> **ASSIGNED TASK**: Starting with the line that contains "above OPC. -/" and stopping after the line that contains "exact ⟨i, by", copy the entries below exactly. Include nothing else.

> **STORED DATA**:
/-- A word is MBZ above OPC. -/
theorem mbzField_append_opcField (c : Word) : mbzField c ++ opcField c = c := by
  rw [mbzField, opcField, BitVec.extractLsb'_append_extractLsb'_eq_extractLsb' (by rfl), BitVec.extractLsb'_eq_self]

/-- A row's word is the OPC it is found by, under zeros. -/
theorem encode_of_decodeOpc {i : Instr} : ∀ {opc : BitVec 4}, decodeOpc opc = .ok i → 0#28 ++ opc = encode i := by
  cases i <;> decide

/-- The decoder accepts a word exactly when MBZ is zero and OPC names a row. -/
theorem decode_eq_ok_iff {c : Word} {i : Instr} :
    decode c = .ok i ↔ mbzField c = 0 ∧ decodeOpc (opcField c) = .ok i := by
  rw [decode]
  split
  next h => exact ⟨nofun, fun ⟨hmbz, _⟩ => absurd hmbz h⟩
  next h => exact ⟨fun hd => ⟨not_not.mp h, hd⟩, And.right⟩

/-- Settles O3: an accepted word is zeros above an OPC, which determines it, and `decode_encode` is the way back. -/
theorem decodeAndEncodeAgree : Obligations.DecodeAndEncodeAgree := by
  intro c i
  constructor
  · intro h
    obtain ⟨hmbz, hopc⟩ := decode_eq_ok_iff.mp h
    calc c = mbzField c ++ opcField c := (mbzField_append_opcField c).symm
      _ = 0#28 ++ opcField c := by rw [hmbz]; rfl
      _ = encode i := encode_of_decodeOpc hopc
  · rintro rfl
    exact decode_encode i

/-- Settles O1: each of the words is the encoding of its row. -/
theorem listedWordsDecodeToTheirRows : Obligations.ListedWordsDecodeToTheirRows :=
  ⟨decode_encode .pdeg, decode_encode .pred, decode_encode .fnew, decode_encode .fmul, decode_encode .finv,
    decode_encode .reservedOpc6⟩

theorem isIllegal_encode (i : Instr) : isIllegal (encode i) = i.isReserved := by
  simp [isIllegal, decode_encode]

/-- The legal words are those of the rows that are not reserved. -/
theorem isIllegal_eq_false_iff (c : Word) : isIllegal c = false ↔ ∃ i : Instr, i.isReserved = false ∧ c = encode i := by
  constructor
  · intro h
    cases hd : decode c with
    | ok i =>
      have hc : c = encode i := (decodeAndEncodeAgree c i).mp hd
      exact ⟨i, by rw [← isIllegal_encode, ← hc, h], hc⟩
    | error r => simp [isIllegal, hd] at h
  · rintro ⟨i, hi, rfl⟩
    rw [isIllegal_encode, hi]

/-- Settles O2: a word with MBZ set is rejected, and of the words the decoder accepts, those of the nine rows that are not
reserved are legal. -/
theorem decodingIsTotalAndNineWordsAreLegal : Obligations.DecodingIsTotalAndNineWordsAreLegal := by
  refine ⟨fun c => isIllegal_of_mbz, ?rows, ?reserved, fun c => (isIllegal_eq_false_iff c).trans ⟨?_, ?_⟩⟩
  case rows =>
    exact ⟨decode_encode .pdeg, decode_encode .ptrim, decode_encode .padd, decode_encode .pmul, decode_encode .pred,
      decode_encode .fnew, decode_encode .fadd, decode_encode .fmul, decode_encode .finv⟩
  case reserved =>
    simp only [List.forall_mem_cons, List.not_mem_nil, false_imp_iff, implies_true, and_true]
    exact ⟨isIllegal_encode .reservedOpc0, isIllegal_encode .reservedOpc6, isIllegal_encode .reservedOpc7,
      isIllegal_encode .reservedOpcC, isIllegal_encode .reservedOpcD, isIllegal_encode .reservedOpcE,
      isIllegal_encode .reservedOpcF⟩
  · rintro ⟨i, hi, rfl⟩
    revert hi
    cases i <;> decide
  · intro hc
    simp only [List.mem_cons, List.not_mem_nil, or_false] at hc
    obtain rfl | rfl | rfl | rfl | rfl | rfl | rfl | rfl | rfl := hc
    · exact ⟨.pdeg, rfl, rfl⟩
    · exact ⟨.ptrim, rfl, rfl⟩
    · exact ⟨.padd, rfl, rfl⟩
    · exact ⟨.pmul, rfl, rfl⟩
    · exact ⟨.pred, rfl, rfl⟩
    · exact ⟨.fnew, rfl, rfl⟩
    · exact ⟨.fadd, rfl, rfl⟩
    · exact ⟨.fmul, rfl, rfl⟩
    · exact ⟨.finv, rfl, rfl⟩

--

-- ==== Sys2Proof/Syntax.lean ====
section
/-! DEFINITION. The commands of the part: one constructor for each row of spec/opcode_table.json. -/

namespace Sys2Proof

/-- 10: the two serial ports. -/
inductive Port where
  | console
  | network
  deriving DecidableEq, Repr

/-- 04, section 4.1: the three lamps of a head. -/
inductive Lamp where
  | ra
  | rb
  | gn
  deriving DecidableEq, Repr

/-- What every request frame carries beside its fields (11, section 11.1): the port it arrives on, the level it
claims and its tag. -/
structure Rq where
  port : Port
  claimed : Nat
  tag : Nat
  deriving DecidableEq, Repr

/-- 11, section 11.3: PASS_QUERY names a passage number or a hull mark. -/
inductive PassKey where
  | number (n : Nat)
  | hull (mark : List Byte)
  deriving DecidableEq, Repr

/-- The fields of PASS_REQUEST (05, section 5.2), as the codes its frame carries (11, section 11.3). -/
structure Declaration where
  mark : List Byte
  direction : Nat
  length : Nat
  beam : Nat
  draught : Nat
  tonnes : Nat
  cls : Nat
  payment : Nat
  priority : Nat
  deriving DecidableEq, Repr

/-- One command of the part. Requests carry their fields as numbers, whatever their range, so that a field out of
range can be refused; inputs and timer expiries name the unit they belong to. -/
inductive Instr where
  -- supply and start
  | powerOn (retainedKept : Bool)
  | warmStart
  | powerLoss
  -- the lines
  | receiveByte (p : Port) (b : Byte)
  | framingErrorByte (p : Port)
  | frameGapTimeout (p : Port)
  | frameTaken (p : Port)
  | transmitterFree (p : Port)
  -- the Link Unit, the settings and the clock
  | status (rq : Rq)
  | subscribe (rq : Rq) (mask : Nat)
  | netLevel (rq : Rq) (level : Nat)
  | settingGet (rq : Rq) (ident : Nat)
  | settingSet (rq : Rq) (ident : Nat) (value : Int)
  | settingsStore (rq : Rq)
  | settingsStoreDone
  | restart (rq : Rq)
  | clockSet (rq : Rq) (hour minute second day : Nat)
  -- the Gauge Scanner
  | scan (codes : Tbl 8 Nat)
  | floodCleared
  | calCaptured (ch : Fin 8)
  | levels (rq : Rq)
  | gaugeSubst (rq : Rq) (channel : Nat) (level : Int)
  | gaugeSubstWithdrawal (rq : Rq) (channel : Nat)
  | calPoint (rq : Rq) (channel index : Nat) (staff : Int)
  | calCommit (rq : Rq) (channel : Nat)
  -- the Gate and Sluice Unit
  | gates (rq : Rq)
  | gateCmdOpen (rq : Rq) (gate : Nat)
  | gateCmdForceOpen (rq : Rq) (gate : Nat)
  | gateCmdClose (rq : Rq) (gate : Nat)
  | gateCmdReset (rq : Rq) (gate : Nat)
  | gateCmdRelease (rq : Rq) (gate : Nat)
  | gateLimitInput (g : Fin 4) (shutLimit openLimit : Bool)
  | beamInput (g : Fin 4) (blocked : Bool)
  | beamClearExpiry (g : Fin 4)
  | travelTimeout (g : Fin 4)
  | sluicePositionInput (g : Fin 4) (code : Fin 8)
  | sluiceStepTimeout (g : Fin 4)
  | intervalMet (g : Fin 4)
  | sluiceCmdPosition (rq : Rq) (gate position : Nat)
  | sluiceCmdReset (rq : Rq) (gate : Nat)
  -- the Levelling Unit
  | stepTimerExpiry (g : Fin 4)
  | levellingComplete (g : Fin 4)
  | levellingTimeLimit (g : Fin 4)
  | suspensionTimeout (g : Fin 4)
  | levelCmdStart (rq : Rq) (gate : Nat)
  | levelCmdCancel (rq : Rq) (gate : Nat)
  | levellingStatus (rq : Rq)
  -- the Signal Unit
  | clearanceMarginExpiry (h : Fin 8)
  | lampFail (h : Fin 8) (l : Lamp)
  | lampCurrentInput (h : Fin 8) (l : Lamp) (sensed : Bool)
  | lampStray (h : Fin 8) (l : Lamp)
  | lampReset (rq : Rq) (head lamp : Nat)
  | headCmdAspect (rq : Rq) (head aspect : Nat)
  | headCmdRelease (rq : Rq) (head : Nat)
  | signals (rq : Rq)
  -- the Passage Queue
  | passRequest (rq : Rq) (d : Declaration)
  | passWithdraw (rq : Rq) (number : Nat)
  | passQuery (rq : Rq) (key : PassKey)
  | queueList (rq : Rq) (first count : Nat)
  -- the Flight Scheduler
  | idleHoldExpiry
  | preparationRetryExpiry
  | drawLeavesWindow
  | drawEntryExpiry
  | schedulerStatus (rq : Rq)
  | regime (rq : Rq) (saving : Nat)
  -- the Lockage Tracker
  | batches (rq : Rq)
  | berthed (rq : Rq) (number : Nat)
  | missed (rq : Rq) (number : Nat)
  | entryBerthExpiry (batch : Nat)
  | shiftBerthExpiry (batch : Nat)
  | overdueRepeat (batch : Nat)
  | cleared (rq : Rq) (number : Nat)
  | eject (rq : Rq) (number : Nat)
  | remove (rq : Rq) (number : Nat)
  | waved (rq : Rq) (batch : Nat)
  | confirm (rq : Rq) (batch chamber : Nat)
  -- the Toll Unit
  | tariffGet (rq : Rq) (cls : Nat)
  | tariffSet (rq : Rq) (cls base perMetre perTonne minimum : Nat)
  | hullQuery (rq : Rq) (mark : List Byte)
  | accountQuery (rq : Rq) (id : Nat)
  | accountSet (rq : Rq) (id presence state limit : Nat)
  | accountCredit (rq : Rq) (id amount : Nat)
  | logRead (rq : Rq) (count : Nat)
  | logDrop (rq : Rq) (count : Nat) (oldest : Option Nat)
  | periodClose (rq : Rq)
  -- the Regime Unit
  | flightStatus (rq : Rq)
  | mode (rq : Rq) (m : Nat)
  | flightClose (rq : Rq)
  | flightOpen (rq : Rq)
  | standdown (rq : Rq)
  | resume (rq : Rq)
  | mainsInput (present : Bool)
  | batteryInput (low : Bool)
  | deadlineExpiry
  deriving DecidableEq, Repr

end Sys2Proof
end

> **OUTPUT**:
/-- A word is MBZ above OPC. -/
theorem mbzField_append_opcField (c : Word) : mbzField c ++ opcField c = c := by
  rw [mbzField, opcField, BitVec.extractLsb'_append_extractLsb'_eq_extractLsb' (by rfl), BitVec.extractLsb'_eq_self]

/-- A row's word is the OPC it is found by, under zeros. -/
theorem encode_of_decodeOpc {i : Instr} : ∀ {opc : BitVec 4}, decodeOpc opc = .ok i → 0#28 ++ opc = encode i := by
  cases i <;> decide

/-- The decoder accepts a word exactly when MBZ is zero and OPC names a row. -/
theorem decode_eq_ok_iff {c : Word} {i : Instr} :
    decode c = .ok i ↔ mbzField c = 0 ∧ decodeOpc (opcField c) = .ok i := by
  rw [decode]
  split
  next h => exact ⟨nofun, fun ⟨hmbz, _⟩ => absurd hmbz h⟩
  next h => exact ⟨fun hd => ⟨not_not.mp h, hd⟩, And.right⟩

/-- Settles O3: an accepted word is zeros above an OPC, which determines it, and `decode_encode` is the way back. -/
theorem decodeAndEncodeAgree : Obligations.DecodeAndEncodeAgree := by
  intro c i
  constructor
  · intro h
    obtain ⟨hmbz, hopc⟩ := decode_eq_ok_iff.mp h
    calc c = mbzField c ++ opcField c := (mbzField_append_opcField c).symm
      _ = 0#28 ++ opcField c := by rw [hmbz]; rfl
      _ = encode i := encode_of_decodeOpc hopc
  · rintro rfl
    exact decode_encode i

/-- Settles O1: each of the words is the encoding of its row. -/
theorem listedWordsDecodeToTheirRows : Obligations.ListedWordsDecodeToTheirRows :=
  ⟨decode_encode .pdeg, decode_encode .pred, decode_encode .fnew, decode_encode .fmul, decode_encode .finv,
    decode_encode .reservedOpc6⟩

theorem isIllegal_encode (i : Instr) : isIllegal (encode i) = i.isReserved := by
  simp [isIllegal, decode_encode]

/-- The legal words are those of the rows that are not reserved. -/
theorem isIllegal_eq_false_iff (c : Word) : isIllegal c = false ↔ ∃ i : Instr, i.isReserved = false ∧ c = encode i := by
  constructor
  · intro h
    cases hd : decode c with
    | ok i =>
      have hc : c = encode i := (decodeAndEncodeAgree c i).mp hd
      exact ⟨i, by rw [← isIllegal_encode, ← hc, h], hc⟩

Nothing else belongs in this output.